Erneut Zehntausende Menschen auf den Straßen, Gummigeschosse gegen Molotowcocktails, brennende Barrikaden und Tränengas: In Hongkong kam es zu den heftigsten Zusammenstößen seit Langem.

Von Frank Aischmann, ARD-Studio Shanghai, zzt. Hongkong

Es begann als friedlicher Protest am Sonntagmittag im Süden der Halbinsel Kowloon. Dort, wo eigentlich Touristen flanieren, strömten Zehntausende zusammen. Und schon das war illegal, warnte die Polizei über ihre Online-Kanäle. Denn die Polizei hatte keine Genehmigung erteilt, die Organisatoren der Civil Human Rights Front waren am Samstag mit ihrem Einspruch dagegen vor dem Berufungsgericht Hongkongs gescheitert.

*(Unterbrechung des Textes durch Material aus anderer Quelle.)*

-- ==== Sys2Proof/Decode.lean ====
section
/-! DEFINITION. The opcode table gives its rows no bits (every row's list of fields is empty): commands reach the block as
requests, frames and events, not as words, so no word spells a command. -/

namespace Sys2Proof

/-- The command that a word spells by the table's bits: none, for the table gives no row any bits. -/
def decodeTableWord (_nbits _w : Nat) : Option Instr := none

end Sys2Proof
end

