/-- One sample port and its solution (R210 to R230). -/
structure GnssPort where
  /-- Status 0x2601+p.07, and a block of this reel out of step (R212). -/
  status : Nat := 0
  framing : Bool := false
  /-- First samples of the blocks from which the rate is measured: the first and the last timestamp, the blocks between; the rate in
  µHz measured over the last reel. -/
  first : Option Int := none
  latest : Int := 0
  blocks : Nat := 0
  rate : Nat := 0
  upper : GnssBand := {}
  lower : GnssBand := {}
  /-- Blanked fraction of the last reel, 10⁻⁶. -/
  blanked : Nat := 0
  /-- The latch of this reel has no solution yet (R221). -/
  solveDue : Bool := false
  notches : List (Bool × Int) := []
  /-- 0x2606.02 and the last solution's offset, ps. -/
  solution : Nat := 0
  last : Option Int := none
  lastReel : Nat := 0
  /-- Offsets by reel for the ensemble test, newest first. -/
  history : List (Nat × Int) := []
  /-- Tests of the exclusion in force, and consecutive passing solutions. -/
  excluded : Nat := 0
  passes : Nat := 0
  /-- Survey sums: count, position, squared length from the first position. -/
  surveyN : Nat := 0
  surveySum : Int × Int × Int := (0, 0, 0)
  surveySq : Nat := 0
deriving DecidableEq, Repr

/-- GNSS (chapter 08). -/
structure Gnss where
  channels : Table GnssChannel := []
  ports : Table GnssPort := []
  /-- Film: state of Table 8.8, port, length, the second of an armed snapshot, the instant at which its capture began (cycle, and 2⁻³² ns
  of time base 0), samples; an arm command that waits for the end of an acquisition's capture. -/
  film : Nat := 0
  filmPort : Nat := 0
  filmMs : Nat := 0
  armAt : Option Nat := none
  filmFrom : Nat := 0
  filmStart : Int := 0
  data : Octets := []
  armPend : Option (Nat × Nat × Nat) := none
  /-- Acquisition (R216, R217): 0 none, 1 capturing, 2 searching; its port, the cycle at which its capture began, the upper band's samples,
  the FFT engine cycles still to run. -/
  acq : Nat := 0
  acqPort : Nat := 0
  acqFrom : Nat := 0
  acqData : List (Int × Int) := []
  fftLeft : Nat := 0
  /-- Navigation data held (R219), and the leap announcements that have been reported. -/
  navigation : List NavRecord := []
  announced : List NavRecord := []
  /-- Labelling of time base 0 that the first channel to decode its time of week set, fs (R224). -/
  label : Option Int := none
  /-- Measurements of the last latch and its instant. -/
  latchAt : Nat := 0
  latched : List GnssMeas := []
  /-- What 0x2609 shows, from exposure 50 of the reel of its latch (R220). -/
  shownAt : Nat := 0
  shown : List Octets := []
  /-- ŷ′ + y_c by reel, newest first (R228). -/
  drift : List Int := []
  tracks : List (Nat × Octets) := []
  trackSeq : Nat := 0
  /-- The TAI second at which the track in progress began, and its samples, newest first (R236). -/
  track : Option Nat := none
  trackData : List TrackSample := []
  trackBroken : Bool := false
  trackRefBad : Bool := false
deriving DecidableEq, Repr

/-! ### The whole block -/

/-- The state of the block. -/
structure State where
  /-- Commands waiting, first in first out. -/
  pending : List Instr := []
  /-- Object-dictionary values in force. -/
  objs : Table Int := []
  clock : Clock := {}
  intake : Intake := {}
  mgmt : Mgmt := {}
  groups : Groups := {}
  darkroom : Darkroom := {}
  boot : Boot := {}
  twin : Twin := {}
  faults : Faults := {}
  time : Time := {}
  plans : Plans := {}
  synth : Synth := {}
  refs : Refs := {}
  dev : Dev := {}
  ports : Table Port := []
  fabric : Fabric := {}
  gnss : Gnss := {}
  serve : Serve := {}
  keys : Keys := {}
  media : Media := {}
  /-- Counter of free values drawn: the model's own field, not the spec's (log 5). -/
  free : Nat := 0
deriving DecidableEq, Repr

/-- The block at power-on, RESET_N asserted (R417): every field at its default (log 3, log 4). -/
def State.reset : State := {}

end Sys2Proof.Machine
end

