-- ==== Sys2Proof/Machine/Ops.lean ====
section
/-! DEFINITION. Shared operations: the object store, time, frames to the host, emergency messages, events of the contact
sheet, and free values. -/

namespace Sys2Proof.Machine

/-! ### The dictionary and the object store -/

/-- The key of an object value: plate, window item, index and sub-index. -/
def okey (plate item idx sub : Nat) : Nat := ((item * 2 + plate) * 65536 + idx) * 256 + sub

def okeySub (k : Nat) : Nat := k % 256
def okeyIndex (k : Nat) : Nat := k / 256 % 65536
def okeyItem (k : Nat) : Nat := k / 33554432

/-- The record that holds an index, with the instance number. -/
def dictRecord (idx : Nat) : Option (DictRecord × Nat) :=
  match dictionary.find? fun p => decide (idx ≤ p.1) with
  | none => none
  | some p =>
    match p.2.find? fun r => decide (r.index ≤ idx) && decide (idx < r.index + r.count) with
    | none => none
    | some r => some (r, idx - r.index)

/-- The row that holds a sub-index. -/
def DictRecord.row (r : DictRecord) (sub : Nat) : Option DictEntry :=
  r.entries.find? fun e => decide (e.first ≤ sub) && decide (sub ≤ e.last)

/-- The row of index.sub, if it is allocated (R430, R431). -/
def dictRow (idx sub : Nat) : Option DictEntry :=
  match dictRecord idx with
  | none => none
  | some p => p.1.row sub

/-- OTP fields by number (Table 16.1): 0 public key, 1 revocation, 2 floor, 3 serial, 4 base MAC, 5 process reference,
6 internal delays. -/
def otpBaseMac : Nat := Config.otp 4 0 % 2 ^ 48

/-- The default voltage limits (Table 15.8): low for `high = false`. -/
def voltDefault (m : Nat) (high : Bool) : Int :=
  if m ≤ 5 ∨ m = 15 then (if high then 927 else 873)
  else if m ≤ 9 then (if high then 1236 else 1164)
  else if m ≤ 13 then (if high then 1854 else 1746)
  else (if high then 1980 else 1650)

/-- Default of an object value: the table's, or the one that its instance, its window item or OTP gives. -/
def dictDefault (k : Nat) : Int :=
  let idx := okeyIndex k
  let sub := okeySub k
  match dictRecord idx with
  | none => 0
  | some (r, inst) =>
    if r.index = 0x3100 ∧ sub = 2 then (if inst < 16 then inst else 0x100)
    else if r.index = 0x3000 ∧ sub = 4 ∧ inst = 0 then 1
    else if r.index = 0x3200 ∧ sub = 0x0C then 0x5EED0000 + inst
    else if r.index = 0x3210 ∧ sub = 2 then inst
    else if r.index = 0x3220 ∧ sub = 2 then (inst / 3 : Nat)
    else if r.index = 0x3240 ∧ sub = 2 then 0x00989680FFFF0000
    else if r.index = 0x1014 then 0xFF
    else if r.index = 0x1018 ∧ sub = 4 then (Config.otp 3 0 % 2 ^ 32 : Nat)
    else if r.index = 0x2000 ∧ sub = 3 then (Config.otp 3 0 % 2 ^ 64 : Nat)
    else if r.index = 0x2000 ∧ sub = 4 then otpBaseMac
    else if r.index = 0x2702 ∧ 1 ≤ sub then ((otpBaseMac + (sub - 1)) % 2 ^ 48 : Nat)
    else if r.index = 0x2801 ∧ sub = 3 then (if okeyItem k < 96 then 12288 else 244872)
    else if r.index = 0x2910 ∧ sub = 7 then (otpBaseMac / 2 ^ 24 * 2 ^ 40 + 0xFFFE * 2 ^ 24 + otpBaseMac % 2 ^ 24 : Nat)
    else if r.index = 0x2910 ∧ sub = 0x10 then 1
    else if r.index = 0x2E03 ∧ sub = 3 then voltDefault (okeyItem k) false
    else if r.index = 0x2E03 ∧ sub = 4 then voltDefault (okeyItem k) true
    else if r.index = 0x2E04 ∧ sub = 3 then (Config.otp 5 (okeyItem k) : Nat)
    else if r.index = 0x2F40 ∧ sub = 2 then (Config.otp 0 (okeyItem k) % 2 ^ 256 : Nat)
    else if r.index = 0x3400 ∧ (sub = 0x22 ∨ sub = 0x23) then (Config.otp 6 (2 * inst + (sub - 0x22)) : Nat)
    else match r.row sub with
      | none => 0
      | some e => e.default

/-- A value in force, by key. -/
def State.objKey (s : State) (k : Nat) : Int := s.objs.look dictDefault k
/-- A common value, signed. -/
def State.objI (s : State) (idx sub : Nat) : Int := s.objKey (okey 0 0 idx sub)
/-- A common value. -/
def State.obj (s : State) (idx sub : Nat) : Nat := (s.objI idx sub).toNat
/-- A value of a window item. -/
def State.objW (s : State) (item idx sub : Nat) : Nat := (s.objKey (okey 0 item idx sub)).toNat
/-- A value of a window item, signed. -/
def State.objWI (s : State) (item idx sub : Nat) : Int := s.objKey (okey 0 item idx sub)

def State.setKey (s : State) (k : Nat) (v : Int) : State := { s with objs := s.objs.put dictDefault k v }
def State.setObj (s : State) (idx sub : Nat) (v : Int) : State := s.setKey (okey 0 0 idx sub) v
def State.setObjW (s : State) (item idx sub : Nat) (v : Int) : State := s.setKey (okey 0 item idx sub) v
def State.setObjP (s : State) (plate idx sub : Nat) (v : Int) : State := s.setKey (okey plate 0 idx sub) v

"Ich habe kein Vertrauen mehr", sagt ein junger Demonstrant, "weder in meine Regierung noch in die chinesische Zentralregierung - die ist totalitär. Seit vier Monaten werden unsere Proteste unterdrückt und wir werden wohl nie die Demokratie erhalten und das allgemeine Wahlrecht, das uns bei der Übergabe Hongkongs an China versprochen wurde."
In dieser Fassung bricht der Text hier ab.